There is no doubt Kira Salak is a strong woman. As an eleven year old kid her father taught her how to handle a gun. She remembers her father encouraging his young daughter to aim between the eyes. All her life Kira considered herself tough, wanting to be a soldier, a warrior of Green Beret quality. For all of her courage, time and time again while reading Four Corners I was struck dumb by her seat-of-her-pants travel style in Papua New Guinea. Salak travels beyond the outer reaches of civilization because she has an inexplicable calling to do so. It seems incredulous one could be so naive about everything, including basic survival skills for the jungles of Papua New Guinea. Salak goes into the region without a clear plan or even a way to support herself should the missionaries and locals refuse to ensure her safe passage regardless of the money and/or gifts she has to offer. She’s a creative writing student with no concrete connection to why she is there. Other reviewers of Four Corners called Salak “lucky.” She is that and then some!
I love it when a book makes me curious about other things. After reading Four Corners I had to research Well’s morlocks and Christian’s mutineers.
Quotes I had to quote, “Sometimes our lives are chosen for us, and we have about as much control over the matter as we do the situation we’re born into” (p 13), “Living is nothing but an attempt to champion the choice you’ve made” (p 148), “I am looking at hate, a hate so deep it’s palpable” (p 168).
Author fact: Salak has her own website and the photos I was hoping to see in Four Corners can be found here.
Book trivia: I was hoping for pictures (since the cover is so interesting) but none were included. See comment above.
Nancy said: Pearl had a different title for this book, Four Corners: A Journey into the Heart of Papua New Guinea.
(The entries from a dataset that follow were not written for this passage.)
theorem sweep_target :
    w.target one period =
      if w.negate then (period.toNat - period.toNat / 2 ^ w.shift.toNat - one.toNat : Int)
      else period.toNat + period.toNat / 2 ^ w.shift.toNat := by
  have hdelta : ((period >>> w.shift.toNat).toNat : Int) = period.toNat / 2 ^ w.shift.toNat := by
    rw [BitVec.toNat_ushiftRight, Nat.shiftRight_eq_div_pow]
    simp
  unfold Sweep.target
  simp only [hdelta]
  cases one <;> simp

theorem sweep_mute_eq_false : w.mute one period = false ↔ ¬(0x7FF < w.target one period ∨ period.toNat < 8) := by
  simp [Sweep.mute]

/-- The divider of a sweep (R492): reload or count down. -/
theorem sweep_divider :
    (if w.div = 0 ∨ w.reload then { w with div := w.dividerPeriod, reload := false } else { w with div := w.div - 1 } :
        Sweep) =
      if w.div = 0 ∨ w.reload = true then { w with div := w.dividerPeriod, reload := false }
      else { w with div := BitVec.ofNat 3 (w.div.toNat - 1) } := by
  split_ifs with h
  · rfl
  · rw [sub_one_eq_ofNat (not_or.mp h).1]

end

theorem clockSweep_eq (p : Pulse) (one : Bool) :
    let w := p.sweep
    let target := w.target one p.period
    p.clockSweep one =
      { p with
        period :=
          if w.div = 0 ∧ w.enable = true ∧ w.shift ≠ 0 ∧ ¬(0x7FF < target ∨ p.period.toNat < 8) then
            BitVec.ofInt 11 target
          else p.period
        sweep :=
          if w.div = 0 ∨ w.reload = true then { w with div := w.dividerPeriod, reload := false }
          else { w with div := BitVec.ofNat 3 (w.div.toNat - 1) } } := by
  intro w target
  simp only [Pulse.clockSweep, sweep_mute_eq_false, sweep_divider]
  rfl

theorem clockLinear_eq (t : Triangle) :
    t.clockLinear =
      { t with
        linear := if t.reloadFlag then t.reloadValue else BitVec.ofNat 7 (t.linear.toNat - 1)
        reloadFlag := t.reloadFlag && t.control } := by
  have hcount : (if t.linear ≠ 0 then t.linear - 1 else t.linear) = BitVec.ofNat 7 (t.linear.toNat - 1) := by
    split_ifs with h
    · exact sub_one_eq_ofNat h
    · simp [not_not.mp h]
  rw [Triangle.clockLinear, hcount]

section
variable (a : Apu)

/-- What the sequencer does at each count (R461). -/
theorem frameStep_quarter (h : a.fs + 1 = 7457 ∨ a.fs + 1 = 22371) :
    a.frameStep = { a with fs := a.fs + 1 }.quarter := by
  obtain h | h := h <;> simp [Apu.frameStep, h]

theorem frameStep_half (h : a.fs + 1 = 14913) : a.frameStep = { a with fs := a.fs + 1 }.quarter.half := by
  simp [Apu.frameStep, h]

theorem frameStep_last4 (hfour : a.fiveStep = false) (h : a.fs + 1 = 29829) :
    a.frameStep =
      { { a with fs := a.fs + 1 }.quarter.half with fs := 0, frameFlag := a.frameFlag || !a.irqInhibit } := by
  simp [Apu.frameStep, h, hfour]

theorem frameStep_last5 (hfive : a.fiveStep = true) (h : a.fs + 1 = 37281) :
    a.frameStep = { { a with fs := a.fs + 1 }.quarter.half with fs := 0 } := by
  simp [Apu.frameStep, h, hfive]

theorem frameStep_idle (h : a.fs + 1 ∉ [7457, 14913, 22371, if a.fiveStep then 37281 else 29829]) :
    a.frameStep = { a with fs := a.fs + 1 } := by
  simp only [List.mem_cons, List.not_mem_nil, or_false, not_or] at h
  obtain ⟨h1, h2, h3, h4⟩ := h
  unfold Apu.frameStep
  dsimp only
  rw [if_neg h1, if_neg h2, if_neg h3]
  split_ifs at h4 ⊢ <;> rfl

end

/-- Settles O56, unit by unit: the equations above, and those of the two frame events by definition. -/
theorem apuUnitsAndSequencer : Obligations.ApuUnitsAndSequencer := by
  refine ⟨fun e => ⟨envelope_clock_start e, envelope_clock_count e, envelope_clock_wrap e⟩, clockLength_toNat,
    fun n hn => ⟨nextLfsr_ne hn, fun k hk => nextLfsr_shift n hk, nextLfsr_top n⟩, fun p one => ?_,
    fun a => ⟨?_, rfl⟩,
    fun a => ⟨frameStep_quarter a, frameStep_half a, frameStep_last4 a, frameStep_last5 a, frameStep_idle a⟩⟩
  · simpa only [sweep_target] using clockSweep_eq p one
  · simp only [Apu.quarter, clockLinear_eq]

end Sys2Proof.Machine
end

section
/-! ## Banks (R471 to R476) -/

namespace Sys2Proof.Machine

/-- A place within a bank that is present lies in the array. -/
theorem bank_place_lt {bank n off size : Nat} (hbank : bank < n) (hoff : off < size) :
    bank * size + off < size * n :=
  calc bank * size + off < (bank + 1) * size := by rw [Nat.add_mul, Nat.one_mul]; omega
    _ ≤ n * size := Nat.mul_le_mul_right size hbank
    _ = size * n := Nat.mul_comm n size

section
variable {s : State} {a : Word}

theorem memRead_prg (h : InRom a) {k : Nat} (hplace : s.mapper.prgIndex s.cfg a.toNat = k)
    (hk : k < 16384 * s.cfg.prgBanks) : (memRead a s).1 = memGet s.cfg.prg k := by
  rw [memRead_inRom h, prgRead, hplace, prgByte, Nat.mod_eq_of_lt hk]

/-- A bank of 16 KiB (R473, R476). -/
theorem memRead_bank16 (h : InRom a) {bank : Nat} (hbank : bank < s.cfg.prgBanks)
    (hplace : s.mapper.prgIndex s.cfg a.toNat = bank * 16384 + a.toNat % 16384) :
    (memRead a s).1 = memGet s.cfg.prg (bank * 16384 + a.toNat % 16384) :=
  memRead_prg h hplace (bank_place_lt hbank (Nat.mod_lt _ (by decide)))

/-- A bank of 32 KiB (R475, R476), for an even number of 16 KiB banks. -/
theorem memRead_bank32 (h : InRom a) (hbanks : 0 < s.cfg.prgBanks) (heven : s.cfg.prgBanks % 2 = 0) (reg : Nat)
    (hplace : s.mapper.prgIndex s.cfg a.toNat = reg % (s.cfg.prgBanks / 2) * 32768 + (a.toNat - 0x8000)) :
    (memRead a s).1 = memGet s.cfg.prg (reg % (s.cfg.prgBanks / 2) * 32768 + (a.toNat - 0x8000)) := by
  have haddr := a.isLt
  have hlt := bank_place_lt (Nat.mod_lt reg (show 0 < s.cfg.prgBanks / 2 by omega))
    (show a.toNat - 0x8000 < 32768 by omega)
  exact memRead_prg h hplace (by omega)

/-- Without banks the array repeats (R472). -/
theorem memRead_unbanked (h : InRom a) (hbanks : 0 < s.cfg.prgBanks)
    (hplace : s.mapper.prgIndex s.cfg a.toNat = (a.toNat - 0x8000) % (16384 * s.cfg.prgBanks)) :
    (memRead a s).1 = memGet s.cfg.prg ((a.toNat - 0x8000) % (16384 * s.cfg.prgBanks)) :=
  memRead_prg h hplace (Nat.mod_lt _ (by omega))

end

theorem uxrom_prgIndex (b : BitVec 3) (cfg : Cfg) (a : Nat) :
    (Mapper.uxrom b).prgIndex cfg a =
      (if a < 0xC000 then b.toNat % cfg.prgBanks else cfg.prgBanks - 1) * 16384 + a % 16384 := by
  rw [ite_mul, ite_add]
  rfl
Pearl also said “for a goodly dash of [great beauty and danger] try Four Corners (Book Lust To Go p 150).
BookLust Twist: from Book Lust To Go in the super simple chapter called New Guinea (p 150).
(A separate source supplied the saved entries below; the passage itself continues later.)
-- ==== Sys2Proof/Word.lean ====
section
/-! DEFINITION. The widths the spec gives values (spec/20_memory.md R48) and the text type of the host's side. -/

namespace Sys2Proof

/-- A byte is 8 bits (R10). -/
abbrev Byte := BitVec 8

/-- A register, an operand field or a header word: 16 bits (R20, R21, R70, R62). -/
abbrev Word := BitVec 16

/-- The port command word `cmd[39:0]` (R70). -/
abbrev CommandWord := BitVec 40

/-- The 48 bits of `rsp_data` and of the header value `hdr48` (R78, R69). -/
abbrev Data48 := BitVec 48

/-- Text of the host's side: the Unicode scalar values of a string, first one first (log entry 10). -/
abbrev Text := List Char

end Sys2Proof
end

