-- ==== Sys2Proof/Laws/PerInstr.lean ====
section
/-! SUPPORT. Facts about every command as syntax, one lemma per constructor. -/

namespace Sys2Proof.Laws.EncodingShape

open Sys2Proof.Machine

/-- The encoded word carries the command's opcode in `op` and is a legal word (R70, R74, R75). -/
def Statement (i : Instr) : Prop := opField (encode i) = opcodeOf i ∧ wordWellFormed (encode i) = true

theorem nop : Statement .nop := by unfold Statement; decide
theorem crcinit : Statement .crcinit := by unfold Statement; decide
theorem crcrd : Statement .crcrd := by unfold Statement; decide

theorem crcbyte (byte : Byte) : Statement (.crcbyte byte) := by
  refine ⟨opField_packWord _ _ _, ?_⟩
  revert byte
  decide

theorem pktdata (byte : Byte) : Statement (.pktdata byte) := by
  refine ⟨opField_packWord _ _ _, ?_⟩
  revert byte
  decide

theorem hdrbld (code dataLen : Word) : Statement (.hdrbld code dataLen) := by
  refine ⟨opField_packWord _ _ _, ?_⟩
  simp [wordWellFormed, opcodeDefined, reservedBitsZero, encode, opField_packWord, opcodeOf, formatOf]

theorem pktstart (code dataLen : Word) : Statement (.pktstart code dataLen) := by
  refine ⟨opField_packWord _ _ _, ?_⟩
  simp [wordWellFormed, opcodeDefined, reservedBitsZero, encode, opField_packWord, opcodeOf, formatOf]

end Sys2Proof.Laws.EncodingShape
end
I don’t have writer’s block. I have writer’s apathy. I have nothing to say. Here are the books already underway for November:
- The Sporting Club by Thomas McGuane – in honor of the Mackinac bridge being built in November of 1957.
- The Bastard of Istanbul by Elif Shafak – I needed an author with my same initials for the Portland Public Library Reading Challenge.
- Four Corners: a Journey into the Heart of Papua New Guinea by Kira Salak – in honor of November being a decent time to visit PNG…if you are into that sort of thing.
- Israel is Real: an Obsessive Quest to Understand the Jewish Nation and Its History by Rich Cohen – in recognition of Resolution 181.
- Silverland: a Winter Journey Beyond the Urals by Dervla Murphy – in honor of Murphy’s birth month.
- Master of Hestviken: the Snake Pit by Sigrid Undset – to continue the series started in October. I needed a translated book written by a woman. Voila!
- Echo Burning by Lee Child – to continue the series started in July in honor of New York becoming a state.
Early Review for LibraryThing:
- Teaching Empathy: Strategies for Building Emotional Intelligence in Today’s Children by Suzanna Hershon, PhD.